У миссис Лайон открытое лицо и ясный взгляд, как у всякого, кто живет в согласии с Богом. Безмятежная душа, озаренная верой.
Почти все девочки поднимают руки – некоторые испуганно, другие с гордостью. Она обводит взглядом аудиторию.
– Кто из вас надеется это сделать?
Теперь поднимают руки большинство из оставшихся. Миссис Лайон держит долгую паузу. Наконец спрашивает:
– Кто утратил надежду?
Поднимают руки шестеро или семеро. Среди них Эмили.
* * *
Что это за Бог, позволивший разделить себя натрое: грозный Отец, принесенный в жертву Сын, неуловимый Дух? Почему не позволяет Он познать Себя? Почему дарует Он милость одним и не дарует другим? Что надлежит делать, чтобы должным образом любить Его? Притворяться, что любишь? А разве Он – Они – который(-ые) видит(-ят) все, не догадается(-ются) об этом? Разве это не хуже, чем просто признаться: Бог есть тайна, Он есть безмолвие, а Эмили познает мир прежде всего через слова? Бог есть затмение. Он по ту сторону слов, вне слов. Он укрывает Себя не в церквях, напрасно искать его между пожелтевших страниц Библий короля Иакова, которых в доме Дикинсон целых восемь экземпляров – святых книг больше, чем душ, которые надлежит спасти. Поднимая глаза к небу, Эмили видит лишь облака. Если небо – место успокоения праведников, значит ли это, что они превратились в птиц?
Зимой солнце садится рано. В Маунт-Холиоке девочки ужинают при свете ламп, окрестные поля погружены во мрак. Эмили надлежит разложить на столе приборы, и она делает это серьезно и старательно, как и все остальное.

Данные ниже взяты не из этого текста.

-- ==== Sys2Proof/Machine/StHost.lean ====
section
/-! DEFINITION. State of the host interface: the two ports, the command interpreter, the semaphore, the profile
store and the event inputs (R48 to R99). Registers live in State's register table under their own names. -/

namespace Sys2Proof.Machine

/-- A tag in flight (R70): from the fetch of its packet until its reply. -/
structure InFlight where
  tag : Nat
  urgent : Bool
  /-- place of the packet in its port's ring order -/
  seq : Nat
deriving DecidableEq, Repr, Inhabited

/-- A fetched command packet (R58). -/
structure Packet where
  req : Req
  opcode : Nat
  body : Body
  /-- place of the packet in its port's ring order -/
  seq : Nat
  /-- KIND bit 2: interpretation began again after a control-plane restart (R25, R64) -/
  restarted : Bool := false
  /-- the scopes its port held when it started, which its scope check goes by (R74) -/
  held : BitVec 64 := 0
  /-- when it was fetched (R354) -/
  fetched : Nat := 0
deriving DecidableEq, Repr, Inhabited

/-- A 64-byte record of an event ring (R64). -/
structure Record where
  code : Nat
  tag : Nat := 0
  kind : Nat
  status : Nat := 0
  reason : Nat := 0
  cookieSeq : Word
  body : List Byte
  phase : Nat
deriving DecidableEq, Repr, Inhabited

/-- The 64 bytes of a record: header, body, zeros (R64). -/
def Record.bytes (r : Record) : List Byte :=
  leBytes 2 r.code ++ leBytes 1 r.tag ++ leBytes 1 r.kind ++ leBytes 2 r.status ++ leBytes 2 r.reason
    ++ leBytes 4 r.cookieSeq.toNat ++ leBytes 2 r.body.length ++ leBytes 1 0 ++ leBytes 1 r.phase
    ++ (r.body ++ List.replicate 48 0#8).take 48

/-- One host port: its command ring in BAR0, its tags, its event ring's latched placement (R52 to R75). -/
structure HostPort where
  /-- the 256 KiB command ring in BAR0, byte by byte; unwritten bytes are 0 -/
  ring : Tbl Byte := []
  /-- the last valid doorbell offset (R56) -/
  lastDb : Nat := 0
  /-- the tags in flight (R70) -/
  tags : List InFlight := []
  /-- packets fetched and not started, in ring order -/
  fetched : List Packet := []
  /-- number of packets fetched so far, the next packet's place in ring order -/
  nextPkt : Nat := 0
  /-- event-ring base latched when EVT_EN was set (R62) -/
  evtBase : Nat := 0
  /-- log2 of the records of the ring, latched likewise -/
  evtLog2 : Nat := 0
  /-- PHASE of the current pass (R65) -/
  phase : Bool := true
  /-- the port's next event sequence number (R68) -/
  seq : Word := 0
  /-- events dropped since the last EVT_OVERFLOW -/
  dropped : Nat := 0
  /-- event groups kept out by EVENT_MASK: bit g set stops group g; none after reset (R67) -/
  blockMask : Nat := 0
  /-- the link is in L0 -/
  linkUp : Bool := false
  /-- the function is in power state D3hot, not D0 (R49) -/
  d3hot : Bool := false
  /-- when the link left L0, while it has not returned (R81) -/
  downSince : Option Nat := none
  /-- end of the running vector 0 moderation interval (R69) -/
  modUntil : Option Nat := none
  /-- records written in the running interval that vector 0 has not announced -/
  modPending : Bool := false
deriving DecidableEq, Repr, Inhabited

/-- How far a command that waits for heads and channels has come (R73, R86). -/
structure Waiter where
  req : Req
  opcode : Nat
  restarted : Bool := false
  /-- heads that have not taken the command's set -/
  heads : List Nat := []
  /-- encode channels that have not taken it -/
  chans : List Nat := []
  /-- profile slot, for a selection -/
  slot : Option Nat := none
  /-- masks for the reply -/
  headsTaken : Nat := 0
  headsLate : Nat := 0
  chansTaken : Nat := 0
  late : Bool := false
  superseded : Bool := false
  /-- PTP times of the first and last take, in ns -/
  first : Option Nat := none
  last : Nat := 0
  /-- reply fields already known -/
  body : List Byte := []
  /-- the instance the command waits on, for commands that wait on something other than heads -/
  inst : Nat := 0
  /-- number of the waiting command -/
  id : Nat := 0
  /-- the Canary refused a set of the command at its take (R146) -/
  refused : Bool := false
  /-- a layer that the command's commit left on a head is pre-decimated (R20, R321) -/
  degraded : Bool := false
deriving DecidableEq, Repr, Inhabited

/-- A reply that waits for the end of a control-plane restart (R25). -/
structure DueReply where
  req : Req
  opcode : Nat
  restarted : Bool
  status : Nat
  reason : Nat
  body : List Byte
deriving DecidableEq, Repr, Inhabited

/-- The one command interpreter of Lantern pairs 0 and 1 (R71). -/
structure Interp where
  /-- the packet being interpreted -/
  current : Option Packet := none
  /-- non-URGENT work that an URGENT packet preempted -/
  suspended : Option Packet := none
  /-- the port whose URGENT packet starts next when both have one (R71 item 3) -/
  turnUrgent : Port := .A
  /-- the same for non-URGENT packets -/
  turnPlain : Port := .A
  /-- commands whose sets are armed and whose replies are still to come (R73) -/
  waiters : List Waiter := []
  /-- number of the next waiting command -/
  nextId : Nat := 0
  /-- when the open control-plane restart began (R25) -/
  restart : Option Nat := none
  /-- interrupted packets that start again first after the restart (R25) -/
  again : List Packet := []
  /-- replies that fell due during the restart (R25) -/
  due : List DueReply := []
deriving DecidableEq, Repr, Inhabited

/-- The semaphore: which port holds which scope (R76). -/
structure Sem where
  heldA : BitVec 64 := 0
  heldB : BitVec 64 := 0
deriving DecidableEq, Repr, Inhabited

/-- One section of a profile image (R83). -/
structure Section where
  opcode : Nat
  inst : Nat
  body : Body
deriving DecidableEq, Repr, Inhabited

/-- One slot of the profile store; its state is a field of PRF_STATE (R82, R84). -/
structure Slot where
  sections : List Section := []
  /-- loaded image length in bytes -/
  len : Nat := 0
  /-- reject reason, kept while the slot is INVALID -/
  reason : Nat := 0
deriving DecidableEq, Repr, Inhabited

/-- The profile controller: heads and channels that have still to take the pending profile, and who selected it. -/
structure Profiles where
  slots : Tbl Slot := []
  /-- heads that have not taken the pending profile -/
  headsLeft : List Nat := []
  /-- channels that have not taken it -/
  chansLeft : List Nat := []
  /-- masks and times of the switch in progress, for its replies (R86, R88) -/
  takenH : Nat := 0
  lateH : Nat := 0
  takenC : Nat := 0
  first : Option Nat := none
  last : Nat := 0
  /-- the Canary refused a set of the switch in progress (R146) -/
  refused : Bool := false
  /-- the newest selection: its device time and its place in the order of R89 -/
  lastSel : Option (Nat × Nat) := none
  /-- source and input number or port of the pending selection (PRF_SWITCHED) -/
  src : Nat := 0
  srcArg : Nat := 0
deriving DecidableEq, Repr, Inhabited

/-- One event input EVIN[n] (R93 to R95). -/
structure EvIn where
  /-- when the input became active -/
  activeAt : Option Nat := none
  /-- the last action carried out: start of its rate interval -/
  lastAction : Option Nat := none
  /-- the last EVIN_EDGE: start of its 1 ms interval -/
  lastEdge : Option Nat := none
  /-- an activation waiting for the end of the rate interval -/
  pendingAct : Bool := false
  /-- the last EVIN_OVERRUN -/
  lastOverrun : Option Nat := none
deriving DecidableEq, Repr, Inhabited

/-- The rate limit of one event code and instance: changes counted since the last event, and when events were raised. -/
structure EvLimit where
  count : Nat := 0
  times : List Nat := []
deriving DecidableEq, Repr, Inhabited

/-- What leaves the device, or a read of it answers: the outside world's side of a step. -/
inductive Output where
  /-- an MSI-X message (R51) -/
  | irq (p : Port) (vector : Nat)
  /-- a record written into a port's event ring at an index (R62) -/
  | record (p : Port) (index : Nat) (r : Record)
  /-- a DMA write into host memory through a port (R50) -/
  | dma (p : Port) (addr : Nat) (bytes : List Byte)
  /-- the answer to a register read -/
  | readData (m : BusMaster) (addr : Nat) (value : Nat)
  /-- an Ethernet frame or packet leaves a MAC: kind code and its bytes -/
  | packet (mac kind : Nat) (bytes : List Byte)
  /-- a record leaves on the Seam link: type and bytes -/
  | seam (kind : Nat) (bytes : List Byte)
  /-- a line leaves a video output: TYPE × 256 + INDEX, line, link components of each pixel (R358) -/
  | video (output line : Nat) (pixels : List (List Int))
  /-- a frame starts on a video output: OUT_STD and OUT_ENC of its metadata, and its blanking lines (R359, R365) -/
  | frameStart (output std enc blanking : Nat)
  /-- a host transaction goes out on a DisplayPort transmitter's AUX: operation, address and write data or length (R362) -/
  | aux (dp op addr : Nat) (bytes : List Byte)
  /-- what a DisplayPort transmitter writes to its sink of each lane's level at the start of link training: voltage swing level and
  4 times the pre-emphasis level, or in 128b/132b modes the TX FFE preset (R363, R581) -/
  | dpLevels (dp : Nat) (levels : List Nat)
  /-- a PMBus transaction with the regulator: its address, the clock in kHz, the command, and what is written (R553) -/
  | pmbus (addr khz command value : Nat)
  /-- an audio sample leaves an output channel (output × 64 + channel) -/
  | sample (channel : Nat) (value : Int)
  /-- the channel-status block of an AES3 output channel that starts with its next frame (R424) -/
  | channelStatus (channel : Nat) (bytes : List Byte)
deriving DecidableEq, Repr

end Sys2Proof.Machine
end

Ей вообще нравятся практичные, монотонные движения. Каждая вилка, каждый нож – это якорь, что удерживает ее на земле.
Белые тарелки блестят при свете ламп, за окном – темнота с синеватым отливом, крупными хлопьями падает снег, как будто не настоящий. В больших мисках приносят капусту, картофель, куски сала, нарезанную ломтиками репу и морковь – обычную будничную еду. Девочки разговаривают за ужином, это даже поощряется, пусть обмениваются мыслями; потом дежурные собирают тарелки, а остальные поднимаются в общую гостиную. Прежде чем надеть ночные рубашки, они повторяют уроки на завтра.
А еще играют в игру вопросы-ответы:
– Как называется стая фазанов? – спрашивает Анна.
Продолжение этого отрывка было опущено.